Tuesday, November 1, 2016

Lovable Loser - Jim Clinch

We love our curmudgeons. From James Fenimore Cooper’s Natty Bumppo to television’s Archie Bunker  and Oscar Madison to Dr. Seuss’s Grinch, these crusty characters have an odd but universal appeal.  One of the newest additions to their ranks is Canterbury Edmund Garfield, the grumpy, politically incorrect and quintessentially Floridian creation of Venice writer Jim Clinch. Garfield is the title character in Clinch’s debut novel, “Canterbury’s Tale,” a book the author describes as “a novel of whiskey, cigars and murder,” and a story that will have you laughing (albeit guiltily) as you turn each page.

Clinch, a New Jersey native, moved to Venice, Florida when he was ten.  He recalls Venice as being “a wonderful small town to grow up in.” He graduated from Flagler College with a bachelor’s degree in English and went on to earn a master’s in business from Nazareth College in Michigan. After spending some time as a newspaper reporter and a sheriff’s deputy, he began his career as “a corporate guy,” travelling extensively as a sales VP.  He also married his high school sweetheart and started a family.

According to Clinch, “I always wanted to be a writer. It just took me 40 years.” Clinch wrote his first novel at the age of 16 and, over the years, started many others including “two or three really bad ones.”  Although he had the desire to write, the demands of family life as well as his job and his volunteer work with Sertoma, the Chamber of Commerce and other non-profit boards left him with little time.  It wasn’t until his three children were grown that he was able to work writing into his busy schedule. “That,” Clinch says, “was when Canterbury Garfield just stumbled into my life, smelling of whiskey and urinal cakes, and said hi. He was so weird that I had to introduce him to the rest of the world.” Thus began the five-month odyssey that culminated in Canterbury’s Tale, a book Clinch categorizes as part of “the Lovable Losers genre.”

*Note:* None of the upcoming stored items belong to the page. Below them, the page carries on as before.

-- ==== Sys2Proof/Machine/Lay.lean ====
section
/-!
DEFINITION. What the other blocks know of Pairing: the state of the pair, and the Lay record that the active writes
(R597, R602 to R605).
-/

namespace Sys2Proof.Machine

/-- The first 64 bits of the SM3 digest of bytes. -/
def sm3First (bs : List Byte) : Nat := beNat ((Config.sm3 bs).take 8)

/-- A message for the twin. -/
def State.prgSend (s : State) (m : Msg) : State := s.setPrg fun p => { p with tx := p.tx ++ [m] }

/-- A digest goes out in a frame of its own at once: DIGEST is a channel beside LAY, and a packet leaves its twin only once its digest has
entered the link (R594, R615). -/
def State.digestSend (s : State) (key idx dig : Nat) : State :=
  let m := Msg.digest key idx dig
  s.setPrg fun p =>
    { p with wire := p.wire ++ [(p.seqOut, p.seqIn, [m])], unacked := p.unacked ++ [(p.seqOut, s.clk.tru, [m])],
             seqOut := (p.seqOut + 1) % 2 ^ 32, lastTx := s.clk.tru }

/-- An entry's bytes: type, flags, length and body, filled up to a multiple of 8 (R602). -/
def layEntry (ty flags : Nat) (body : List Byte) : List Byte :=
  let n := (body.length + 4 + 7) / 8 * 8
  beBytes 1 ty ++ beBytes 1 flags ++ beBytes 2 n ++ body ++ List.replicate (n - 4 - body.length) 0

/-- An entry is added to the section in progress and sent on LAY. -/
def State.layPut (s : State) (e : List Byte) : State :=
  ((s.setPrg fun p => { p with section_ := p.section_ ++ [e] }).prgSend (.lay e)).bump prgPage .prgLayEntries

/-- The active writes the BOUNDARY entry of the wale, where it has not yet (R602 to R604). [DEDUCED, log 66] -/
def State.closeBoundary (s : State) : State :=
  match s.prg.open_ with
  | none => s
  | some w =>
    if s.layActive then
      let p := s.prg
      let body := beBytes 4 w ++ beBytes 4 p.prevCount ++ beBytes 8 p.prevDig ++ beBytes 4 p.items.length ++ p.items.flatten
      (s.setPrg fun p => { p with open_ := none, items := [] }).layPut (layEntry 0x01 0 body)
    else s.setPrg fun p => { p with open_ := none, items := [] }

/-- The host writes that wait to be carried go out on CONFIG and enter the record as CFG entries (R598, R603). -/
def State.carryWrites (s : State) : State :=
  let l := s.prg.fwd
  l.foldl
    (fun s x =>
      (s.prgSend (.config x.1 x.2.1 x.2.2)).layPut
        (layEntry 0x08 0 (beBytes 2 x.1 ++ beBytes 2 x.2.1 ++ beBytes 4 x.2.2.toNat ++ beBytes 4 0)))
    (s.setPrg fun p => { p with fwd := [] })

/-- The active writes an entry into the Lay record, behind what precedes it in the stream. -/
def State.lay (s : State) (ty flags : Nat) (body : List Byte) : State :=
  if s.layActive then (s.closeBoundary.carryWrites).layPut (layEntry ty flags body) else s

/-- A REFUSE entry (R605): the kind and its identity fields, as 8 bytes. [DEDUCED, log 67] -/
def State.layRefuse (s : State) (kind : Nat) (ident : List Byte) : State :=
  s.lay 0x07 0 (beBytes 4 kind ++ (ident ++ List.replicate 8 0).take 8)

/-- A boundary item (R604). -/
def State.layItem (s : State) (kind a b c : Nat) : State :=
  if s.layActive then
    s.setPrg fun p => { p with items := p.items ++ [beBytes 1 kind ++ beBytes 1 0 ++ beBytes 2 a ++ beBytes 4 b ++ beBytes 8 c] }
  else s

/-- A refusal with an identity: on the standby the record decides, elsewhere the unit's own outcome `own` (R605, R610). The
Bool says that the request is refused. [DEDUCED, log 67] -/
def State.refusal (s : State) (kind : Nat) (ident : List Byte) (ty : Nat) (own : Bool) : State × Bool :=
  let key := (kind, (ident ++ List.replicate 8 0).take 8)
  if s.following then
    if s.prg.refusals.contains key then
      (s.setPrg fun p => { p with refusals := p.refusals.filter (· ≠ key) }, true)
    else if own then (s.diverge 3 ty, true)
    else (s, false)
  else if own then (s.layRefuse kind ident, true)
  else (s, false)

/-- A write-back of an unbanked table: at once in solo mode, at the next boundary in Pairing (R86). -/
def State.deferWb (s : State) (src : Src) (p t e : Nat) (ws : List Word) (now : State → State) : State :=
  if s.paired then { s with deferred := s.deferred ++ [⟨s.clk.wale, src, p, t, e, ws⟩] } else now s

/-- A write-back to a table of a page by a source that may reach it, deferred where Pairing asks for it. The active of a
pair carries the writes of `TBL_ADDR` and `TBL_DATA` that made it (R598). [DEDUCED, log 26] -/
def State.writeBack (s : State) (src : Src) (p t e : Nat) (ws : List Word) (now : State → State) : State :=
  let before := s.prg.fwd
  s.access src p tblDataOff (ws.getLastD 0) fun s =>
    let s :=
      if carried src p tblDataOff && s.layActive && !s.prg.applying then
        s.setPrg fun g =>
          { g with fwd := before ++ [(p, Reg.tblAddr, BitVec.ofNat 32 (e + t * 2 ^ 27))] ++
                     ws.map fun w => (p, tblDataOff, w) }
      else s
    s.deferWb src p t e ws now

end Sys2Proof.Machine
end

For five years prior to writing Canterbury’s  Tale, Clinch stopped reading books by other mystery writers. “I felt it would be terrible to be too derivative of someone else,” he explains. “Every story has been told, so it’s more a matter of re-imagining it with a new spin and interesting, fun characters the reader will want to know more about.” Canterbury Garfield certainly fits the bill. A burnt-out former journalist and reluctant insurance agent, Garfield is what Clinch calls “a recreational malcontent, a universal offender who gets through his day by shocking and annoying people.”  For Clinch, writing in Garfield’s voice was great fun. “It was cathartic to have this irascible person venting,” he says. “He was able to say many of the things that I can’t.” In Canterbury’s Tale, Garfield becomes unwittingly implicated in the crossbow murder of his town’s unsavory mayor and finds himself facing Latin American gangsters, an Asian hit man, international organ smugglers, federal agents, and an elderly disgruntled client who runs him down with her Prius, all against the backdrop of the sleepy town of Puntayelo, Florida.

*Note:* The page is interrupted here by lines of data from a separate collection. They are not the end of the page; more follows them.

-- ==== Sys2Proof/Machine/Layer.lean ====
section
/-!
DEFINITION. What LFW reads from a packet about its frame: layer, frame boundaries, switch points and membership, for each
LAYERING (R266 to R268). The dependency descriptor's fields are those of the AV1 RTP payload specification, HEVC's of
RFC 7798 and frame marking's of RFC 9626, which R266 names.
-/

namespace Sys2Proof.Machine

/-! ## The dependency descriptor -/

/-- n bits of a string of bytes from bit position p on; bits beyond its end read 0. -/
def dbits (bs : List Byte) (p n : Nat) : Nat :=
  beNat (slice bs (p / 8) ((p % 8 + n + 7) / 8) ++ List.replicate ((p % 8 + n + 7) / 8 - (bs.length - p / 8)) 0) /
    2 ^ ((8 - (p + n) % 8) % 8) % 2 ^ n

/-- A non-symmetric number below n at position p: its value and the position after it. -/
def nsBits (bs : List Byte) (p n : Nat) : Nat × Nat :=
  let w := Nat.log2 n + 1
  let m := 2 ^ w - n
  let v := dbits bs p (w - 1)
  if v < m then (v, p + (w - 1)) else (v * 2 - m + dbits bs (p + (w - 1)) 1, p + w)

/-- The layers of the templates, and the position after them; at most `fuel` templates. -/
def ddLayers (bs : List Byte) : Nat → Nat → Nat → Nat → List (Nat × Nat) × Nat × Bool
  | 0, p, _, _ => ([], p, false)
  | fuel + 1, p, sp, tm =>
    let next := dbits bs p 2
    if next = 3 then ([(sp, tm)], p + 2, true)
    else
      let (l, q, ok) :=
        ddLayers bs fuel (p + 2) (if next = 2 then sp + 1 else sp) (if next = 2 then 0 else if next = 1 then tm + 1 else tm)
      ((sp, tm) :: l, q, ok)

/-- n decode target indications from position p on. -/
def ddDtis (bs : List Byte) (p n : Nat) : List Nat := (List.range n).map fun i => dbits bs (p + 2 * i) 2

/-- The position after a template's frame differences. -/
def ddDiffs (bs : List Byte) : Nat → Nat → Nat
  | 0, p => p
  | fuel + 1, p => if dbits bs p 1 = 1 then ddDiffs bs fuel (p + 5) else p + 1

/-- The code of each decode target: the largest indices among the templates present in it (R267). -/
def ddTargets (ts : List (Nat × Nat × List Nat)) (n : Nat) : List Nat :=
  (List.range n).map fun d =>
    let here := ts.filter fun t => t.2.2.getD d 0 ≠ 0
    3 * (here.map (·.1)).foldl max 0 + (here.map (·.2.1)).foldl max 0

/-- A template dependency structure at position p, and the position after it. -/
def ddStruct (bs : List Byte) (p : Nat) : TStruct × Nat :=
  let ofs := dbits bs p 6
  let n := dbits bs (p + 6) 5 + 1
  let (layers, p1, ended) := ddLayers bs 65 (p + 11) 0 0
  let ts := layers.zipIdx.map fun (l, i) => (l.1, l.2, ddDtis bs (p1 + 2 * n * i) n)
  let p2 := p1 + 2 * n * layers.length
  let p3 := layers.foldl (fun q _ => ddDiffs bs (8 * bs.length) q) p2
  let (chains, p4) := nsBits bs p3 (n + 1)
  let p5 := if chains = 0 then p4 else (List.range n).foldl (fun q _ => (nsBits bs q chains).2) p4
  let p6 := p5 + 4 * chains * layers.length
  let p7 := if dbits bs p6 1 = 1 then p6 + 1 + 32 * ((layers.map (·.1)).foldl max 0 + 1) else p6 + 1
  let ok := ended && decide (layers.length ≤ 64 ∧ n ≤ 9) && layers.all (fun l => decide (l.1 ≤ 2 ∧ l.2 ≤ 2)) &&
    decide (p7 ≤ 8 * bs.length)
  ({ ofs := ofs, templates := if ok then ts else [], dts := if ok then ddTargets ts n else [], usable := ok }, p7)

/-- A mask over the targets 0 to 8. -/
def targetMask (f : Nat → Bool) : Nat := ((List.range 9).map fun t => if f t then 2 ^ t else 0).sum

/-- An unusable packet. -/
def Layer.bad : Layer := { code := 15 }

/-- A descriptor read under the structure that the source holds: the packet's layer, and the structure it brings.
[PRESUMED, log 45] -/
def ddLayer (bs : List Byte) (held : TStruct) : Layer × Option TStruct :=
  if bs.length < 3 then (Layer.bad, none)
  else
    let long := decide (3 < bs.length)
    let flag (i : Nat) : Bool := long && dbits bs (24 + i) 1 = 1
    let new := if flag 0 then some (ddStruct bs 29) else none
    let st := match new with | some (t, _) => t | none => held
    let p := match new with | some (_, q) => q | none => 29
    let p := if flag 1 then p + st.dts.length else p
    let idx := (dbits bs 2 6 + 64 - st.ofs) % 64
    if !st.usable || decide (st.templates.length ≤ idx) then (Layer.bad, new.map (·.1))
    else
      let t := st.templates.getD idx (0, 0, [])
      let dtis := if flag 2 then ddDtis bs p st.dts.length else t.2.2
      let dti (c : Nat) : Nat := dtis.getD (st.dts.idxOf c) 0
      ({ code := 3 * t.1 + t.2.1, start := dbits bs 0 1 = 1, last := dbits bs 1 1 = 1, key := new.isSome,
         switch := decide (targetMask (fun c => dti c = 2) ≠ 0), sw := targetMask fun c => dti c = 2,
         member := targetMask fun c => dti c ≠ 0, frame := dbits bs 8 16 }, new.map (·.1))

/-! ## The other syntaxes -/

/-- Members of the targets of a layer (S, T) of an unlayered, HEVC or AVC source (R268). -/
def plainMember (sp tm : Nat) : Nat := targetMask fun t => decide (t / 3 = sp ∧ tm ≤ t % 3)

/-- The code of a layer. -/
def layerCode (sp tm : Nat) : Nat := if sp ≤ 2 ∧ tm ≤ 2 then 3 * sp + tm else 15

/-- Every target. -/
def allTargets : Nat := 0x1FF

/-- The NAL unit types within an aggregation packet from offset o on. -/
def apTypes (bs : List Byte) : Nat → Nat → List Nat
  | 0, _ => []
  | fuel + 1, o => if bs.length ≤ o + 2 then [] else fb bs (o + 2) / 2 % 64 :: apTypes bs fuel (o + 2 + fb16 bs o)

/-- The NAL unit types that an HEVC payload carries (RFC 7798). -/
def hevcTypes (pay : List Byte) : List Nat :=
  let ty := fb pay 0 / 2 % 64
  if ty = 49 then [fb pay 2 % 64] else if ty = 48 then apTypes pay pay.length 2 else [ty]

/-- LAYERING 2. [PRESUMED, log 45] -/
def hevcLayer (pay : List Byte) (newTs m : Bool) : Layer :=
  let tid := fb pay 1 % 8
  let lid := fb pay 0 % 2 * 32 + fb pay 1 / 8
  if lid ≠ 0 ∨ tid = 0 then Layer.bad
  else
    let tys := hevcTypes pay
    let irap := tys.any fun t => decide (16 ≤ t ∧ t ≤ 21)
    let tsa := tys.any fun t => decide (2 ≤ t ∧ t ≤ 5)
    let own := if tid ≤ 3 then 2 ^ (tid - 1) else 0
    { code := layerCode 0 (tid - 1), start := newTs, last := m, key := irap, switch := irap || tsa,
      sw := if irap then allTargets else if tsa then own else 0, up := !irap && tsa, member := plainMember 0 (tid - 1) }

/-- LAYERING 3, from the frame marking element. -/
def avcLayer (fm : List Byte) : Layer :=
  let b := fb fm 0
  let tm := b % 8
  let sp := if fm.length = 3 then fb fm 1 else 0
  let i := b.testBit 5
  let base := b.testBit 3
  { code := layerCode sp tm, start := b.testBit 7, last := b.testBit 6, key := i, switch := i || base,
    sw := if i then allTargets else if base && decide (sp ≤ 2 ∧ tm ≤ 2) then 2 ^ (3 * sp + tm) else 0, up := !i && base,
    member := plainMember sp tm }

/-- LAYERING 0. -/
def flatLayer : Layer :=
  { code := 0, start := true, last := true, key := true, switch := true, sw := allTargets, member := plainMember 0 0 }

/-- The frame marking element of a packet, as offset and length. [PRESUMED, log 45] -/
def Pkt.marking (p : Pkt) (fmId : Nat) : Nat × Nat :=
  match findElem p.elems fmId with
  | some (o, n) => if n = 1 ∨ n = 3 then (o, n) else (0, 0)
  | none => (0, 0)

/-- The layer of a packet (R266, R267), and the template structure that it brings. [DEDUCED, log 44] -/
def Pkt.layer (p : Pkt) (layering fmId : Nat) (pay : List Byte) (held : TStruct) (newTs : Bool) : Layer × Option TStruct :=
  if layering = 0 then (flatLayer, none)
  else if layering = 1 then ddLayer (slice p.frame p.parse.ddOfs p.parse.ddLen) held
  else if layering = 2 then (hevcLayer pay newTs p.parse.m, none)
  else
    let (o, n) := p.marking fmId
    (if n = 0 then Layer.bad else avcLayer (slice p.frame o n), none)

/-! ## Membership and subsets in a subscription (R268) -/

/-- The rung of a target: its S where there are several rungs, rung 0 otherwise. [DEDUCED, log 44] -/
def rungOf (rungs t : Nat) : Nat := if rungs = 1 then 0 else t / 3

/-- The source's own target that a subscription's target stands for in a rung; none where it names another rung. -/
def ownTarget (rungs rung t : Nat) : Option Nat :=
  if rungs = 1 then some t else if t / 3 = rung then some (t % 3) else none

/-- A packet of a rung is a member of a subscription's target. -/
def Layer.inTarget (l : Layer) (rungs rung t : Nat) : Bool :=
  if rungs = 1 then l.member.testBit t
  else decide (l.code ≤ 2 ∧ t / 3 = rung ∧ l.code ≤ t % 3)

/-- A frame of a rung is a switch point into a subscription's target from its current one. -/
def Layer.into (l : Layer) (rungs rung cur t : Nat) : Bool :=
  match ownTarget rungs rung t with
  | none => false
  | some u => l.sw.testBit u && (!l.up || decide (cur ≠ 15 ∧ cur / 3 = t / 3 ∧ cur % 3 < t % 3))

/-- Target a is a subset of target b. -/
def subsetTgt (layered : Bool) (ts : TStruct) (rungs a b : Nat) : Bool :=
  if layered && rungs = 1 then
    ts.templates.all fun t => t.2.2.getD (ts.dts.idxOf a) 0 = 0 || t.2.2.getD (ts.dts.idxOf b) 0 ≠ 0
  else decide (a / 3 = b / 3 ∧ a % 3 ≤ b % 3)

/-- CUR after the first packet of a frame of a rung (R284). -/
def Layer.switchCur (l : Layer) (layered : Bool) (ts : TStruct) (rungs rung cur want : Nat) : Nat :=
  let fromCur := decide (cur ≠ 15) && decide (rungOf rungs cur = rung)
  if want = cur then cur
  else if want = 15 then (if fromCur then 15 else cur)
  else if fromCur && subsetTgt layered ts rungs want cur then want
  else if l.into rungs rung cur want then want
  else if cur = 15 then
    match ((List.range 9).filter fun t => subsetTgt layered ts rungs t want && l.into rungs rung cur t).getLast? with
    | some t => t
    | none => cur
  else cur

end Sys2Proof.Machine
end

Clinch has big plans for Canterbury Garfield, including a series of novels based on his misadventures. He has completed the second book in the series, Pink Gin Rickey. It has Cantebury dealing with a crazy British aristocrat, a hip-hop mogul, snipers, Nazis, religious fanatics and a mystery involving a missing B-17 from WWII. “I'm only sorry this book took me four years to write," Clinch says. I’m looking forward to writing as many books as I have time for."One thing Clinch can tell readers for certain: They’ll be weird.”